/-- Settles O15: the clocking looks at the line and the phase before it looks at the request. -/
theorem requestsActOnlyAtTheirMoment : Obligations.RequestsActOnlyAtTheirMoment := by
  have ignored : ∀ (c : Instr) (s : State), isRequest c = true →
      (∀ code arg p act, clockRequest code arg p act s.toDevice = s.toDevice) → exec c s = .next s := fun c s h same => by
    obtain ⟨code, arg, p, act, clocks, -, goes⟩ := effect_request h
    rw [exec_of_guard (goes _), onDevice_same (by rw [clocks]; exact same code arg p act)]
  refine ⟨fun c s h high => ignored c s h fun _ _ _ _ => by simp [clockRequest, high],
    fun c s h low => ignored c s h fun _ _ _ _ => by simp [clockRequest, low],
    fun c s t h line done => ignored c s h fun _ _ _ _ => by rcases done with done | done <;> simp [clockRequest, line, done],
    fun c s t r got p h line collecting bytes => ?_⟩
  obtain ⟨code, arg, payload, act, clocks, whole, goes⟩ := effect_request h
  have fed : exec c s = .next { s with toDevice := feedPayload r p s.toDevice } := by
    rw [exec_of_guard (goes _), State.onDevice, clocks]
    simp [clockRequest, line, collecting, bytes, whole]
  rw [fed]
  refine ⟨fun short => ?_, fun full => ?_⟩
  · rw [feedPayload, if_pos short]
    simp [putReply, line, setLine]
  · have two : 2 ≤ payloadLength r := by cases r <;> simp [payloadLength, Config.settingsLength, Config.attentionLength]
    have take : r = .writeSettings → p.take (payloadLength r) = p.take 56 := fun settings => by rw [settings]; rfl
    refine ⟨if r = .clearAttention then s.link.causes &&& ~~~ causePositions p else s.link.causes,
      if r = .setAttentionEnable then causePositions p else s.link.enables, ?_, fun k hk => ?_, fun k hk => ?_⟩
    · rw [feedPayload, if_neg (by omega), storePayload_eq, causePositions_take p two]
      have settings : (if r = .writeSettings then
            { s.control with staged := parseSettings (p.take (payloadLength r)), settingsPending := true } else s.control) =
          if r = .writeSettings then { s.control with staged := parseSettings (p.take 56), settingsPending := true }
          else s.control := by
        split
        · next stored => rw [take stored]
        · rfl
      rw [settings]
      simp only [goodRequest, putReply, line, setLine, setRequestBad]
    · rw [← getLsbD_causePositions hk]
      by_cases clear : r = .clearAttention <;> simp [clear, hk]
    · by_cases enable : r = .setAttentionEnable <;> simp [enable, getLsbD_causePositions hk]

/-- Settles O13: the status word field by field, the end by whether payload is due, and LDO by the reply. -/
theorem transactionsBeginAndEnd : Obligations.TransactionsBeginAndEnd := by
  refine ⟨fun s high room => ⟨statusWord s.toDevice, exec_of_guard (c := .transactionBegin) high, ?_⟩, fun s low => ?_, fun s k none => ?_,
    fun s x high low line status => ?_, fun s t x code arg k h goes => ?_, fun s t x arg p k h goes => ?_⟩
  · obtain ⟨lock, held, bad, busy, active⟩ := statusWord_bits s.toDevice
    rw [statusWord_run, lock, held, bad, busy, active, statusWord_attn, atnAsserted_iff, statusWord_queue]
    refine ⟨?_, ?_, rfl, Iff.rfl, rfl, ?_, ?_, ?_, statusWord_low _⟩
    · cases s.control.run <;> rfl
    · simp [lockBit]
    · cases h : s.link.holder <;> simp [mapBusy, h]
    · cases h : s.engine.job <;> simp [engineActive, h]
    · simp only [BitVec.toNat_ofNat]
      omega
  · rw [exec_of_guard (c := .transactionEnd) low]
    have short : shortInput s.link.line = true ↔ collects s := by
      unfold shortInput collects
      split
      · simp_all
      · next other =>
        simp only [Bool.false_eq_true, false_iff]
        rintro ⟨t, r, got, line, phase⟩
        exact other t.status t.lockFell r got t.reply (by rw [line, ← phase])
    refine ⟨fun due => ?_, fun done => ?_⟩
    · simp [State.onDevice, effect, endTransaction, short.2 due, setRequestBad, setLine]
    · simp [State.onDevice, effect, endTransaction, mt short.1 done, setLine]
  · rcases none with line | line <;> simp [line]
  · obtain ⟨byte0, byte1⟩ := ldoByte_status status
    refine ⟨by simp [line, byte0], by simp [line, byte1], fun k b hb => ?_, fun k past => ?_⟩
    · simp [line, List.getD_eq_getElem?_getD, hb]
    · simp [line, List.getD_eq_getElem?_getD, List.getElem?_eq_none past]
  · rw [exec_bad (c := .unknownRequestCode code arg) h (exec_next goes).1 ⟨_, rfl, rfl⟩] at goes
    cases goes
    rfl
  · have reply : ∃ phase, t.link.line = .active { x with phase := phase, reply := [] } := by
      rcases goes with goes | goes | goes
      · exact exec_input_reply (c := .writeSettings arg p) h trivial rfl goes
      · exact exec_input_reply (c := .clearAttention arg p) h trivial rfl goes
      · exact exec_input_reply (c := .setAttentionEnable arg p) h trivial rfl goes
    obtain ⟨phase, line⟩ := reply
    simp [line]

/-- Settles O16: the request's reply by its place in the table, and a code that is not in it. -/
theorem identifyQualityAndUnknownCodes : Obligations.IdentifyQualityAndUnknownCodes := by
  refine ⟨fun arg s t h => exec_replies (c := .identify arg) h trivial ⟨_, rfl, rfl⟩, fun code arg s t h unknown => ?_, fun arg s t h => ?_⟩
  · have goes : knownCode code = false := by
      simp only [knownCode, Bool.and_eq_false_iff, decide_eq_false_iff_not]
      omega
    exact exec_bad (c := .unknownRequestCode code arg) h goes ⟨_, rfl, rfl⟩
  · refine ⟨qualityBytes s.toDevice, rfl, rfl, rfl, rfl, rfl, payload32_field32 _ [], ?_⟩
    rw [exec_awaits (c := .readQuality arg) h trivial rfl, readQuality, goodRequest_awaits h _ _ (by rfl)]
    rfl

/-- Settles O51: both checks over nine bytes, evaluated. -/
theorem checkValues : Obligations.CheckValues := by
  constructor
  · simp [crc16, byteBits, crc16Bit, BitVec.msb_eq_decide]
  · simp [crc32, byteBits, crc32Bit, BitVec.msb_eq_decide]

end Sys2Proof.Steps
end

section
/-! PROOFS. The requests of the link that store and reply: settings, reports, the map query and attention (R173 to R177), the report
queue (R154, R155) and a report's counts (R146). -/

namespace Sys2Proof.Machine

/-! ### Fields within a reply (R169) -/

/-- A two-byte field joined again. -/
theorem join_field16 (v : BitVec 16) : v.extractLsb' 8 8 ++ v.extractLsb' 0 8 = v := payload16_field16 v []

/-- A four-byte field joined again. -/
theorem join_field32 (v : BitVec 32) :
    (v.extractLsb' 24 8 ++ v.extractLsb' 16 8 : BitVec 16) ++ (v.extractLsb' 8 8 ++ v.extractLsb' 0 8 : BitVec 16) = v := payload32_field32 v []

/-- The byte of the slot flags (section 10.4). -/
theorem toNat_flagsByte (f : SlotFlags) : (flagsByte f).toNat = (if f.lossy then 1 else 0) + (if f.stale then 2 else 0)
    + (if f.seek then 4 else 0) + (if f.overtake then 8 else 0) + (if f.overwritten then 16 else 0) := by
  obtain ⟨overwritten, overtake, seek, stale, lossy⟩ := f
  revert overwritten overtake seek stale lossy
  decide

/-- The byte of the causes of line damage (section 10.6). -/
theorem toNat_causesByte (c : Causes) : (causesByte c).toNat = (if c.check then 1 else 0) + (if c.deck then 2 else 0)
    + (if c.range then 4 else 0) + (if c.number then 8 else 0) + (if c.torn then 16 else 0)
    + (if c.rewrite then 32 else 0) + (if c.missing then 64 else 0) := by
  obtain ⟨check, deck, range, number, torn, rewrite, missing⟩ := c
  revert check deck range number torn rewrite missing
  decide

/-! ### The settings copies (R163, R173, R181) -/

/-- The two bytes of a two-byte field. -/
theorem extractLsb'_payload16 (p : List Byte) (k : Nat) :
    (payload16 p k).extractLsb' 8 8 = p.getD k 0 ∧ (payload16 p k).extractLsb' 0 8 = p.getD (k + 1) 0 :=
  ⟨BitVec.extractLsb'_append_eq_left, BitVec.extractLsb'_append_eq_right⟩

theorem field16_payload16 (p : List Byte) (k : Nat) : field16 (payload16 p k) = [p.getD k 0, p.getD (k + 1) 0] := by
  rw [field16, (extractLsb'_payload16 p k).1, (extractLsb'_payload16 p k).2]

theorem field32_payload32 (p : List Byte) (k : Nat) :
    field32 (payload32 p k) = [p.getD k 0, p.getD (k + 1) 0, p.getD (k + 2) 0, p.getD (k + 3) 0] := by
  have upper : field32 (payload32 p k) = field16 (payload16 p k) ++ field16 (payload16 p (k + 2)) := by
    rw [field32, payload32, BitVec.extractLsb'_append_eq_of_le (by omega), BitVec.extractLsb'_append_eq_of_le (by omega),
      BitVec.extractLsb'_append_eq_of_add_le (by omega), BitVec.extractLsb'_append_eq_of_add_le (by omega)]
    rfl
  rw [upper, field16_payload16, field16_payload16]
  rfl

theorem nat16_toNat (v : BitVec 16) : nat16 v.toNat = field16 v := by rw [nat16, BitVec.ofNat_toNat, BitVec.setWidth_eq]

theorem nat32_toNat (v : BitVec 32) : nat32 v.toNat = field32 v := by rw [nat32, BitVec.ofNat_toNat, BitVec.setWidth_eq]

theorem byteOf_toNat (v : Byte) : byteOf v.toNat = v := by rw [byteOf, BitVec.ofNat_toNat, BitVec.setWidth_eq]

theorem toNat_byteOf {n : Nat} (h : n < 256) : (byteOf n).toNat = n := by
  rw [byteOf, BitVec.toNat_ofNat]
  omega

/-- The value of a two-byte field from its bytes. -/
theorem toNat_of_bytes (v : BitVec 16) : 256 * (v.extractLsb' 8 8).toNat + (v.extractLsb' 0 8).toNat = v.toNat := by
  have := v.isLt
  simp only [BitVec.extractLsb'_toNat, Nat.shiftRight_eq_div_pow]
  omega

theorem toNat_payload16 (p : List Byte) (k : Nat) :
    (payload16 p k).toNat = 256 * (p.getD k 0).toNat + (p.getD (k + 1) 0).toNat := by
  rw [← toNat_of_bytes, (extractLsb'_payload16 p k).1, (extractLsb'_payload16 p k).2]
--------------------------------
With the line holding "refine ⟨fun s high" as the first and the line holding "byte1⟩ := ldoByte_status status" as the last, set down that range of the entries above exactly, and nothing else.

  refine ⟨fun s high room => ⟨statusWord s.toDevice, exec_of_guard (c := .transactionBegin) high, ?_⟩, fun s low => ?_, fun s k none => ?_,
    fun s x high low line status => ?_, fun s t x code arg k h goes => ?_, fun s t x arg p k h goes => ?_⟩
  · obtain ⟨lock, held, bad, busy, active⟩ := statusWord_bits s.toDevice
    rw [statusWord_run, lock, held, bad, busy, active, statusWord_attn, atnAsserted_iff, statusWord_queue]
    refine ⟨?_, ?_, rfl, Iff.rfl, rfl, ?_, ?_, ?_, statusWord_low _⟩
    · cases s.control.run <;> rfl
    · simp [lockBit]
    · cases h : s.link.holder <;> simp [mapBusy, h]
    · cases h : s.engine.job <;> simp [engineActive, h]
    · simp only [BitVec.toNat_ofNat]
      omega
  · rw [exec_of_guard (c := .transactionEnd) low]
    have short : shortInput s.link.line = true ↔ collects s := by
      unfold shortInput collects
      split
      · simp_all
      · next other =>
        simp only [Bool.false_eq_true, false_iff]
        rintro ⟨t, r, got, line, phase⟩
        exact other t.status t.lockFell r got t.reply (by rw [line, ← phase])
    refine ⟨fun due => ?_, fun done => ?_⟩
    · simp [State.onDevice, effect, endTransaction, short.2 due, setRequestBad, setLine]
    · simp [State.onDevice, effect, endTransaction, mt short.1 done, setLine]
  · rcases none with line | line <;> simp [line]
  · obtain ⟨byte0, byte1⟩ := ldoByte_status status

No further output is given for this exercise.